Collected data entries
====

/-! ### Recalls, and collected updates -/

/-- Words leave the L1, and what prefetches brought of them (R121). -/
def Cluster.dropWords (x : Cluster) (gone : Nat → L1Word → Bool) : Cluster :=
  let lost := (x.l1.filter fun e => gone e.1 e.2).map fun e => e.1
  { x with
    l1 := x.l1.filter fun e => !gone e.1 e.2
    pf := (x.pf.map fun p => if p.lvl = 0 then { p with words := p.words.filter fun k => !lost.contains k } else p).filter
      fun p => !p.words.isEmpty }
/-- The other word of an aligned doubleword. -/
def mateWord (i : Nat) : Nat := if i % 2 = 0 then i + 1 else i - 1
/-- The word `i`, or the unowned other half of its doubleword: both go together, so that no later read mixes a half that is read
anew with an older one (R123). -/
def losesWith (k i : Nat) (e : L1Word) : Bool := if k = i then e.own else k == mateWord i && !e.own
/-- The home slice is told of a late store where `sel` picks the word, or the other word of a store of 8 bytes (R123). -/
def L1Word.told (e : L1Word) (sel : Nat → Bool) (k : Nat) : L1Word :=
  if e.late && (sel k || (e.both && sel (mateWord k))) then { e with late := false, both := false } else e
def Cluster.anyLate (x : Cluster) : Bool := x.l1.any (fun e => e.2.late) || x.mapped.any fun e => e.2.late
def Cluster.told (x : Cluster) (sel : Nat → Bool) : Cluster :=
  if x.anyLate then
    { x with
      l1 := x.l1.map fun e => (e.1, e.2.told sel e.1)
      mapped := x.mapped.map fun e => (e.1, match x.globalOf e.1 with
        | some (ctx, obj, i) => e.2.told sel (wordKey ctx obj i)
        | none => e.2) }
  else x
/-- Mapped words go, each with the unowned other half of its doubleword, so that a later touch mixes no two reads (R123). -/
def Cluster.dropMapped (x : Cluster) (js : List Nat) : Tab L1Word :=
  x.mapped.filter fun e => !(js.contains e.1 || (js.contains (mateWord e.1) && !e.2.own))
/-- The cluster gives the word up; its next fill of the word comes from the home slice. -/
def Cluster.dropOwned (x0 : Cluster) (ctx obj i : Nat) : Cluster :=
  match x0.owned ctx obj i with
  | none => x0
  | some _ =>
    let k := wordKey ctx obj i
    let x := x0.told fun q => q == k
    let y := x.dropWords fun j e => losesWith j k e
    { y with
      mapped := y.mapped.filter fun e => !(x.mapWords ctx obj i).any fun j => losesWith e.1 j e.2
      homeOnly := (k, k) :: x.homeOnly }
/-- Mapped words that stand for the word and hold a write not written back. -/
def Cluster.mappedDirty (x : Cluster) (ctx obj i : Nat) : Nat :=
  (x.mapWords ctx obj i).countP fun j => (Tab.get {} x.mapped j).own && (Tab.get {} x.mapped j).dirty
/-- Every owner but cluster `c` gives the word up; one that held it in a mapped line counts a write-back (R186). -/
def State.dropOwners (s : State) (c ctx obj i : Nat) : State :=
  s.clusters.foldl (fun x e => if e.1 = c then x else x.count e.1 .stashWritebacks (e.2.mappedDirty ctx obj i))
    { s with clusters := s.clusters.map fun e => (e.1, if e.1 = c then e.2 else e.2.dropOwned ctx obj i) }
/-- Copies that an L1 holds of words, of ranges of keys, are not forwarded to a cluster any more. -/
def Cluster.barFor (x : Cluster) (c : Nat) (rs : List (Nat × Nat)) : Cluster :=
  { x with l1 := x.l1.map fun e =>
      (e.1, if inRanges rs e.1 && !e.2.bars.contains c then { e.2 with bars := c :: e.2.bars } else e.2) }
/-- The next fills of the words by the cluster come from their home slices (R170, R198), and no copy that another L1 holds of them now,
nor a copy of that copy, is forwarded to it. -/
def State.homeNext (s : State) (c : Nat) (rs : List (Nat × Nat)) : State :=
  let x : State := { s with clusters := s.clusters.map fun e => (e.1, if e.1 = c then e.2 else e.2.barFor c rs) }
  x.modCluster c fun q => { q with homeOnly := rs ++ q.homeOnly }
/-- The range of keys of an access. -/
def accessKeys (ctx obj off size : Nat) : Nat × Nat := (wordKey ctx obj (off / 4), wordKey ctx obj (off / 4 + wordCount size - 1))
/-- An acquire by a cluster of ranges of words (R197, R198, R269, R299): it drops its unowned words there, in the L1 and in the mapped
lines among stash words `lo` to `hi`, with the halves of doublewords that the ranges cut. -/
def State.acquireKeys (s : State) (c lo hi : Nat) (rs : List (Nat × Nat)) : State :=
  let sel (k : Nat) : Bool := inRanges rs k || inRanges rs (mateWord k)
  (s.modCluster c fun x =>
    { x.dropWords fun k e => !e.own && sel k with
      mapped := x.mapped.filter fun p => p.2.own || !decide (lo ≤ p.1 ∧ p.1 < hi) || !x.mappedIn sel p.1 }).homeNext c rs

====

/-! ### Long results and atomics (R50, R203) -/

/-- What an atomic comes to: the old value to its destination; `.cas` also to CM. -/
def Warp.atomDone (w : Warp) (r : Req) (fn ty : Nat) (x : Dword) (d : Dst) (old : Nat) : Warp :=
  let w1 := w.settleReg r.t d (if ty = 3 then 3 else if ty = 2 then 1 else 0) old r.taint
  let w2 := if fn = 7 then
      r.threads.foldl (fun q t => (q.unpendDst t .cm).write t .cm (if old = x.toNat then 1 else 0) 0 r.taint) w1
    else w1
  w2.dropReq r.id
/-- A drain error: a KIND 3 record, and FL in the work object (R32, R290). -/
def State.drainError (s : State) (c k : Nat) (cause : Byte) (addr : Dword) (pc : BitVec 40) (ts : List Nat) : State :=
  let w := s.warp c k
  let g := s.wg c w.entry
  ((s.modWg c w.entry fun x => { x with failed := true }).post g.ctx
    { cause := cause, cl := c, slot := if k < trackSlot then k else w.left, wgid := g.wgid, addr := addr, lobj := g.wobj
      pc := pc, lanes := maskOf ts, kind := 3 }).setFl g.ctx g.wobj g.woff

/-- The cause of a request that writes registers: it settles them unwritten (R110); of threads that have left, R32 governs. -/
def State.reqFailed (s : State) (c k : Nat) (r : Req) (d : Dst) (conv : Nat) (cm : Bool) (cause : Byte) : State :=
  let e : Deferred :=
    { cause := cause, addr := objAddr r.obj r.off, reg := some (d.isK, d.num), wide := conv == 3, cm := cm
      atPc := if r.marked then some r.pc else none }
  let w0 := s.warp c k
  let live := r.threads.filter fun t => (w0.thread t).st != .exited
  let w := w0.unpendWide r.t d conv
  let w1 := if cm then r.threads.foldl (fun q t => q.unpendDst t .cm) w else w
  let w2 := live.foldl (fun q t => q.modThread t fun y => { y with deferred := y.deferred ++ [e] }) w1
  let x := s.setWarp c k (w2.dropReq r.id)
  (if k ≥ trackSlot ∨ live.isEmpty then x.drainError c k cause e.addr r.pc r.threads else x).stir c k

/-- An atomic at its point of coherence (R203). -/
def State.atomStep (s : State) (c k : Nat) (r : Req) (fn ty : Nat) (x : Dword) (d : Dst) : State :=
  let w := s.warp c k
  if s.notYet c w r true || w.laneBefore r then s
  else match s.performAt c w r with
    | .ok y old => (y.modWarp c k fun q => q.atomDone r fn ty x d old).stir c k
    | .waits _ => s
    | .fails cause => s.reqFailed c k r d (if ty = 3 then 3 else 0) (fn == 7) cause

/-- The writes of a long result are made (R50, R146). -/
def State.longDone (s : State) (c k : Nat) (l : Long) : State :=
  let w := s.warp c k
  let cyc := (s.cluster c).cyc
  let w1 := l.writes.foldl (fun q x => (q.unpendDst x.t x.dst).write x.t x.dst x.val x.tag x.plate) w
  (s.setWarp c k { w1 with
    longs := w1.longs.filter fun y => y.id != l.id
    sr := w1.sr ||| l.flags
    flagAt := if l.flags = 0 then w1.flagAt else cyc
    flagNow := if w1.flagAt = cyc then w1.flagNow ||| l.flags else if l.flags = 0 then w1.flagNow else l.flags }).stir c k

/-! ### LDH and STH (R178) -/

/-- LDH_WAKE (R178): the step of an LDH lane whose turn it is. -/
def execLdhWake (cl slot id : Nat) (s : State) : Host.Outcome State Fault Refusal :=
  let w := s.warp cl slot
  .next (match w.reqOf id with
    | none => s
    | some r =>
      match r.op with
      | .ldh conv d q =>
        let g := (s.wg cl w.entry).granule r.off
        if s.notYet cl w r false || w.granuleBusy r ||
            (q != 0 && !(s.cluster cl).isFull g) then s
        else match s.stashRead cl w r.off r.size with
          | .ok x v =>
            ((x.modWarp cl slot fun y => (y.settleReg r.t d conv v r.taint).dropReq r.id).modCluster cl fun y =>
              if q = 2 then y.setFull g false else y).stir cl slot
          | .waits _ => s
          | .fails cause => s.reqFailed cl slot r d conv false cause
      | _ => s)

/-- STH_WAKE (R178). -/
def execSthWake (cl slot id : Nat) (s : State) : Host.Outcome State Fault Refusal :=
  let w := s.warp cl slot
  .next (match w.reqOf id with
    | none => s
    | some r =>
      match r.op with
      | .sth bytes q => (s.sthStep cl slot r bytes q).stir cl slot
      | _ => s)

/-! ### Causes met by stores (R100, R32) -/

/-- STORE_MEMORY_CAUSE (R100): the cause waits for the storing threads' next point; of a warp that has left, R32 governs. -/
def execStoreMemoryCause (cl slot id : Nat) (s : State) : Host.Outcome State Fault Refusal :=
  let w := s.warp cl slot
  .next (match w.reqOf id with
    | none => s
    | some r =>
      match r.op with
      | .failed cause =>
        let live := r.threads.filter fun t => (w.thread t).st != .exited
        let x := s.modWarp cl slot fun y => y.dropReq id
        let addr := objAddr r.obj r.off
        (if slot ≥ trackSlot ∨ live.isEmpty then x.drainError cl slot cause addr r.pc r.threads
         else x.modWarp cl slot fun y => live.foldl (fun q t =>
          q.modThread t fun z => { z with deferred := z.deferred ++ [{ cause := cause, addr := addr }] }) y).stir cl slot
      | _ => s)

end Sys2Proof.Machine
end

====

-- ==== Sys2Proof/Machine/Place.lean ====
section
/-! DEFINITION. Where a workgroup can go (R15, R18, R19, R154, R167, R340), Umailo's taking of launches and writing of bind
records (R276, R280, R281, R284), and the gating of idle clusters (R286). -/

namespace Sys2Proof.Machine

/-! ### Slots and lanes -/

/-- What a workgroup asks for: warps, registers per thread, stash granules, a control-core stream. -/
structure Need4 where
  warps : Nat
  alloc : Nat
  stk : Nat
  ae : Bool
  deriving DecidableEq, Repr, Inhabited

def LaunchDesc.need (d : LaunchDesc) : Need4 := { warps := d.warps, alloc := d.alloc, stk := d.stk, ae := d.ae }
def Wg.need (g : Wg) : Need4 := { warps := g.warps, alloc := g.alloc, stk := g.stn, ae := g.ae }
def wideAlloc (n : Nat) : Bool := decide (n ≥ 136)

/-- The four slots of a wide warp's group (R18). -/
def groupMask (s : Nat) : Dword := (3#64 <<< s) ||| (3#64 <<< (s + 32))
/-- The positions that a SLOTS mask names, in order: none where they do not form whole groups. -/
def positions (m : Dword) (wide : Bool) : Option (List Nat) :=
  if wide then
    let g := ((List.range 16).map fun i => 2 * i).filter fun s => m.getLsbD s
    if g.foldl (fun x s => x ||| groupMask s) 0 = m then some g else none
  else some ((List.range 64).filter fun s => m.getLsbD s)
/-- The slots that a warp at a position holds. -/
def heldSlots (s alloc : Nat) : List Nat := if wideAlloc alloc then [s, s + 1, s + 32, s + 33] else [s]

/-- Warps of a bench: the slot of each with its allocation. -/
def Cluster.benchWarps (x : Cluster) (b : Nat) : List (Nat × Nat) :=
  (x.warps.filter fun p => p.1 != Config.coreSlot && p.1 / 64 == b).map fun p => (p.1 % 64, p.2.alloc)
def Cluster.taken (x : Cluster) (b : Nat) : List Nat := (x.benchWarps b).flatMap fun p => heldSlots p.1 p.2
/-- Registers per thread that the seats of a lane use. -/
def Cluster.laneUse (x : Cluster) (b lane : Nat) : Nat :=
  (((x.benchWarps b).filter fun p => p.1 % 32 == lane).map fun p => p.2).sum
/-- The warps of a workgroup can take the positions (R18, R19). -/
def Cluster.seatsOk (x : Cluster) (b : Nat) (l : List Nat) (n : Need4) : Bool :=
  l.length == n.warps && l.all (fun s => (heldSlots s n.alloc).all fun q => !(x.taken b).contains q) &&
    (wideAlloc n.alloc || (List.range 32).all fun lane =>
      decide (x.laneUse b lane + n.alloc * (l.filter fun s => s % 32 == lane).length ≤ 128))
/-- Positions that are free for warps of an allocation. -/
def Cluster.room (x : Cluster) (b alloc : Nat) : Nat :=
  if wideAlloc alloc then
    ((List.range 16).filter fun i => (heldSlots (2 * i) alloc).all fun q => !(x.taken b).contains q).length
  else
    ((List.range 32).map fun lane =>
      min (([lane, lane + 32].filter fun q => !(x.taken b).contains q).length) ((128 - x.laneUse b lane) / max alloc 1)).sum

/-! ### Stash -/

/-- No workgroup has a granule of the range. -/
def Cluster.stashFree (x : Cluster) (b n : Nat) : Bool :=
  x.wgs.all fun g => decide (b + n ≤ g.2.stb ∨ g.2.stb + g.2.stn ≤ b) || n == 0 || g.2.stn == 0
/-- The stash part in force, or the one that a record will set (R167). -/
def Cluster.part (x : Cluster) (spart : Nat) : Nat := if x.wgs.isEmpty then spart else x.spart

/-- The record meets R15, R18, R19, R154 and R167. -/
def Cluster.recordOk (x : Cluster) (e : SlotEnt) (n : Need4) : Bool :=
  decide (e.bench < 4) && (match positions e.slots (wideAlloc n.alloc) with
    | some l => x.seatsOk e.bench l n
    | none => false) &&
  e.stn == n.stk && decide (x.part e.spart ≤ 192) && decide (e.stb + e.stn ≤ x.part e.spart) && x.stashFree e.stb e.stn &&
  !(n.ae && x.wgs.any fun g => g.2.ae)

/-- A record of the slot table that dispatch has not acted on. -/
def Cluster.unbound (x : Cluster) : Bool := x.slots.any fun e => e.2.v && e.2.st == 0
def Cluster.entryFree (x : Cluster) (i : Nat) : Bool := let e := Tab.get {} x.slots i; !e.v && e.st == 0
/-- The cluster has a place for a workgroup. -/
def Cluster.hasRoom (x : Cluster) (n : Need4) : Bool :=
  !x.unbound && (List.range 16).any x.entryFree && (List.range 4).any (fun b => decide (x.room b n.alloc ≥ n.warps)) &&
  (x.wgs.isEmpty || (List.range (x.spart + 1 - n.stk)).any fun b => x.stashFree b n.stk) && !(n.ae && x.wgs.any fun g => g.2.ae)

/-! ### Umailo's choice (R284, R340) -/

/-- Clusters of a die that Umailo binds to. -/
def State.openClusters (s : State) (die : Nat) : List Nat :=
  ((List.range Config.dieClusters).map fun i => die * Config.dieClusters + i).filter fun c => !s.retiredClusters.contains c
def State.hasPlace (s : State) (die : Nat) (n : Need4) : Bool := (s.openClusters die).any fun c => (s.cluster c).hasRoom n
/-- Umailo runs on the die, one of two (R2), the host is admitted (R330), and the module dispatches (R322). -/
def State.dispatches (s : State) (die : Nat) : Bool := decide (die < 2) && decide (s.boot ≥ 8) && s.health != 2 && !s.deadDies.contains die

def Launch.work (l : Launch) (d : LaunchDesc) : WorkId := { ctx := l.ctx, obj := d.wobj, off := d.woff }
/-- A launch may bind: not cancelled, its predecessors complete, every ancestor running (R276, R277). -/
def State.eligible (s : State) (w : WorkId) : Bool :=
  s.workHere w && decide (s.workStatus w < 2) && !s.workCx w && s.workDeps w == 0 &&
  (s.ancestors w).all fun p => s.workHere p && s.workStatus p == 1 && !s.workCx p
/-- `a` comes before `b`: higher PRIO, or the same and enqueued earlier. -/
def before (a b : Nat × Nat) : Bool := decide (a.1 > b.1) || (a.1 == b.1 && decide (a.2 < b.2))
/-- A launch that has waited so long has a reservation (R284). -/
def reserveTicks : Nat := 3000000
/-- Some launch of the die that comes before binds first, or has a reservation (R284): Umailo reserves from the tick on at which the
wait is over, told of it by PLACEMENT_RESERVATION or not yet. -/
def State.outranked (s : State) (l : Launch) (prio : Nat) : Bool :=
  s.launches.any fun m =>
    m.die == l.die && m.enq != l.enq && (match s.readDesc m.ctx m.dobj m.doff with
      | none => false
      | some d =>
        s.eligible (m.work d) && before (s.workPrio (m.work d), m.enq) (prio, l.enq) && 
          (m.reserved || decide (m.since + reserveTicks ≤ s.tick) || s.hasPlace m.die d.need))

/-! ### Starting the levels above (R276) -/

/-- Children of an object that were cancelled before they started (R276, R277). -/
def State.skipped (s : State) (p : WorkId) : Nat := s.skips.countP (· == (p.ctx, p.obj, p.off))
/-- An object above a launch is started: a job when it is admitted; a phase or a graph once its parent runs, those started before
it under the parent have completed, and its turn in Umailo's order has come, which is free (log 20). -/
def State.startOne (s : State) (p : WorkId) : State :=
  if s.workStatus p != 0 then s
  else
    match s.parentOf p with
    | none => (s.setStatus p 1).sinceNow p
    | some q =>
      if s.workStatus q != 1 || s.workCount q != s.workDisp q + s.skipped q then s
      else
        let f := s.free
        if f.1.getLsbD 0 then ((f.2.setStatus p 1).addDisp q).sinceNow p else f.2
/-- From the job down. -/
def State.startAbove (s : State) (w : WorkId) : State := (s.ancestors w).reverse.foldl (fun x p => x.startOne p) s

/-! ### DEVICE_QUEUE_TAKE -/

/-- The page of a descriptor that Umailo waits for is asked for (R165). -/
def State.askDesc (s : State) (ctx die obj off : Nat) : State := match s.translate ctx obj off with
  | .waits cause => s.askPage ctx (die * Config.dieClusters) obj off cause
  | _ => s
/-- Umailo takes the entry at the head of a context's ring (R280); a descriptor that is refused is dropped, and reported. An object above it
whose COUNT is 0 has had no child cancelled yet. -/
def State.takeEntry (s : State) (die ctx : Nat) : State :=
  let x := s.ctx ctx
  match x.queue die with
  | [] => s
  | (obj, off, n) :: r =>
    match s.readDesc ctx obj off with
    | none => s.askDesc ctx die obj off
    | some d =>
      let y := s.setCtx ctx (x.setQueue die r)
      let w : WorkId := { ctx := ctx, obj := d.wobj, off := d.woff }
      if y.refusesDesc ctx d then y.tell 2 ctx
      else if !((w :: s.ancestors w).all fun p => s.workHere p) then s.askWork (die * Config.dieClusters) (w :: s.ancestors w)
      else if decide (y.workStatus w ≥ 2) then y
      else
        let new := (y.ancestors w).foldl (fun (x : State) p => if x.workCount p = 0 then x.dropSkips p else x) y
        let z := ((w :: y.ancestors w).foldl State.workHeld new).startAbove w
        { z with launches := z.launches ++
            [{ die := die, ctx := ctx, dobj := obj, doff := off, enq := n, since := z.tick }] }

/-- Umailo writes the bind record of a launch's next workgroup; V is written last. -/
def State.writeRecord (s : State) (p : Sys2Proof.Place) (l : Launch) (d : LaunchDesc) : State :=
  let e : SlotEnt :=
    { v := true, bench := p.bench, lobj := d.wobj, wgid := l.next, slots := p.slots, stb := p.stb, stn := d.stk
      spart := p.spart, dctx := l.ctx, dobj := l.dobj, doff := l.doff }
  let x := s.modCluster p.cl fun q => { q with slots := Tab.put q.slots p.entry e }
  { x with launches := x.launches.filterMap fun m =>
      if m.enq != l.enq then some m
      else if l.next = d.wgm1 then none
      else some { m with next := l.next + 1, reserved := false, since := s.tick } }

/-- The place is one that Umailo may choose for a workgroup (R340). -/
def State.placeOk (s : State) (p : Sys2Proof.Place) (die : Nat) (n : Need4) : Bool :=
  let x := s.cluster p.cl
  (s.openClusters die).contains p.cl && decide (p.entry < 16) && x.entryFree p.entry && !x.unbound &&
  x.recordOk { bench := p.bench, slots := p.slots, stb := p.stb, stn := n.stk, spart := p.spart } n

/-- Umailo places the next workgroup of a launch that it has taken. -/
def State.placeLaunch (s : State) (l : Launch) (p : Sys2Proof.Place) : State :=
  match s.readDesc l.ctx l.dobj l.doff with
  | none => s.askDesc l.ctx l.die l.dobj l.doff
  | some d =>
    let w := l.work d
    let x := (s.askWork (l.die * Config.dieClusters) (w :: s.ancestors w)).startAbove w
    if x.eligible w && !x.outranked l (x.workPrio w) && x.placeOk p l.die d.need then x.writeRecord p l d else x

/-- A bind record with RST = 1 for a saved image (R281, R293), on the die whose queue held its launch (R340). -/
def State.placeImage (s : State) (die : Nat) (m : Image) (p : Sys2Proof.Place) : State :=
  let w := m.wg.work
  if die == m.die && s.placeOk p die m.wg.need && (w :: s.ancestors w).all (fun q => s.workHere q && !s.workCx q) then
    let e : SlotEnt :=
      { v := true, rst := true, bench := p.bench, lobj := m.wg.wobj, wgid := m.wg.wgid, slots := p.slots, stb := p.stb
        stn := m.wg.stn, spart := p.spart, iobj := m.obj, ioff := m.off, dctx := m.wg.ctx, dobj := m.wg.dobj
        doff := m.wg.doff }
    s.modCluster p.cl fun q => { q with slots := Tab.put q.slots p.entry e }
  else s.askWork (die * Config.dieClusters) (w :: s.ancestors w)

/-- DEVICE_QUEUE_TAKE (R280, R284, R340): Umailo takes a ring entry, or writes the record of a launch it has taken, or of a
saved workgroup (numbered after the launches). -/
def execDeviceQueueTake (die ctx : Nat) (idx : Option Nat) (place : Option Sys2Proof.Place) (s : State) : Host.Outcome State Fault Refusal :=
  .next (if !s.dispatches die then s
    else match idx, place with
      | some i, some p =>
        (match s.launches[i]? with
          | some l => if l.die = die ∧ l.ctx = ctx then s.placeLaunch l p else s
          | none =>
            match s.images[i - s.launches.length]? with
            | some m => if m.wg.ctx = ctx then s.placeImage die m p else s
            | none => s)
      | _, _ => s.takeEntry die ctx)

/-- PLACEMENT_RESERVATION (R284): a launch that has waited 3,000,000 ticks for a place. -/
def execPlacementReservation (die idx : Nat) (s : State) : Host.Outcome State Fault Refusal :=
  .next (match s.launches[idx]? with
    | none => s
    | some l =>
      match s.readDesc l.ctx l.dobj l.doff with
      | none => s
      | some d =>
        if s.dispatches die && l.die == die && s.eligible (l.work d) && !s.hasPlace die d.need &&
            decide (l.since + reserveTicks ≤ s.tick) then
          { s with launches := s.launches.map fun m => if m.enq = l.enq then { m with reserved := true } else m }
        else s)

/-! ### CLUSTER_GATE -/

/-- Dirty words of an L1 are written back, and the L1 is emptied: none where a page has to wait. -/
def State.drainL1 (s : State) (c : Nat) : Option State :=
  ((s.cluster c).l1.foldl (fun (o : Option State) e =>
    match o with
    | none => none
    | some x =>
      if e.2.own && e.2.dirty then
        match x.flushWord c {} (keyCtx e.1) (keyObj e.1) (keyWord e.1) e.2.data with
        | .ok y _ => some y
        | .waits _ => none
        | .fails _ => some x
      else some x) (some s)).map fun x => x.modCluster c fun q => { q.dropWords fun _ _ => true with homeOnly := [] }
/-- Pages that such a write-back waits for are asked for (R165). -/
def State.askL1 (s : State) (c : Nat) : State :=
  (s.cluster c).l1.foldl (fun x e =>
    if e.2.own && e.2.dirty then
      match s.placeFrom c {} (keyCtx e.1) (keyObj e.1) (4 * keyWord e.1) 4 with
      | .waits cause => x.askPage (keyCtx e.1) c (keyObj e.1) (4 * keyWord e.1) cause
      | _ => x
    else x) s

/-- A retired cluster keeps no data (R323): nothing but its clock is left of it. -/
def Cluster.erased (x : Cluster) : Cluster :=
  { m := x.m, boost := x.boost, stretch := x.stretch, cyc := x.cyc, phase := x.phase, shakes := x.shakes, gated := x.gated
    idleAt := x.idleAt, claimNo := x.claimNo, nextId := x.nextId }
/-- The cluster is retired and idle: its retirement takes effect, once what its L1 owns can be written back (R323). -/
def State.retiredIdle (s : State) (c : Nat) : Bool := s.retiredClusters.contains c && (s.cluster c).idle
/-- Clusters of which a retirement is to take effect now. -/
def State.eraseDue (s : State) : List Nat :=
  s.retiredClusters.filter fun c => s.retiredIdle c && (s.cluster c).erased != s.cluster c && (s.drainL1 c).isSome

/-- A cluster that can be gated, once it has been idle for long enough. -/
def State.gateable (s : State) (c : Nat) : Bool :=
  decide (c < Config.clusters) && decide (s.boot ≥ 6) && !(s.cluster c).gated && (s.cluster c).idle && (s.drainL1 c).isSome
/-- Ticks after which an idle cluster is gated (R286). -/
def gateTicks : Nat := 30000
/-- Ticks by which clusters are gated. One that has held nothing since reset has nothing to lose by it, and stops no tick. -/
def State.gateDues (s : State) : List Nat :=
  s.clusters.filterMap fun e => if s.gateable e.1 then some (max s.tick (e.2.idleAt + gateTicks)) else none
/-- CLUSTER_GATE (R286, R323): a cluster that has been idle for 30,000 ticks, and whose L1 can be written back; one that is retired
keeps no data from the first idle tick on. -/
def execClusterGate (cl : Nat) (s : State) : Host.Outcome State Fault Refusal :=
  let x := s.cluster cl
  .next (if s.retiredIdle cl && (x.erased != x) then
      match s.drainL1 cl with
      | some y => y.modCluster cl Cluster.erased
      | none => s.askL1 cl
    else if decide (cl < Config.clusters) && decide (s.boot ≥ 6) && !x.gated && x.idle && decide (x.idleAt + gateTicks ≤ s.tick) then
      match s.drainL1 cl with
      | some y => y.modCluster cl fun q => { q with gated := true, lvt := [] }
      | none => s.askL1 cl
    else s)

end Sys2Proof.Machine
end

====

Above are records; repeat only the lines starting at the line with "(s.openClusters die).contains p.cl" and ending at the line with "let w := l.work d", exactly as they appear, both included.

  (s.openClusters die).contains p.cl && decide (p.entry < 16) && x.entryFree p.entry && !x.unbound &&
  x.recordOk { bench := p.bench, slots := p.slots, stb := p.stb, stn := n.stk, spart := p.spart } n

/-- Umailo places the next workgroup of a launch that it has taken. -/
def State.placeLaunch (s : State) (l : Launch) (p : Sys2Proof.Place) : State :=
  match s.readDesc l.ctx l.dobj l.doff with
  | none => s.askDesc l.ctx l.die l.dobj l.doff
  | some d =>
    let w := l.work d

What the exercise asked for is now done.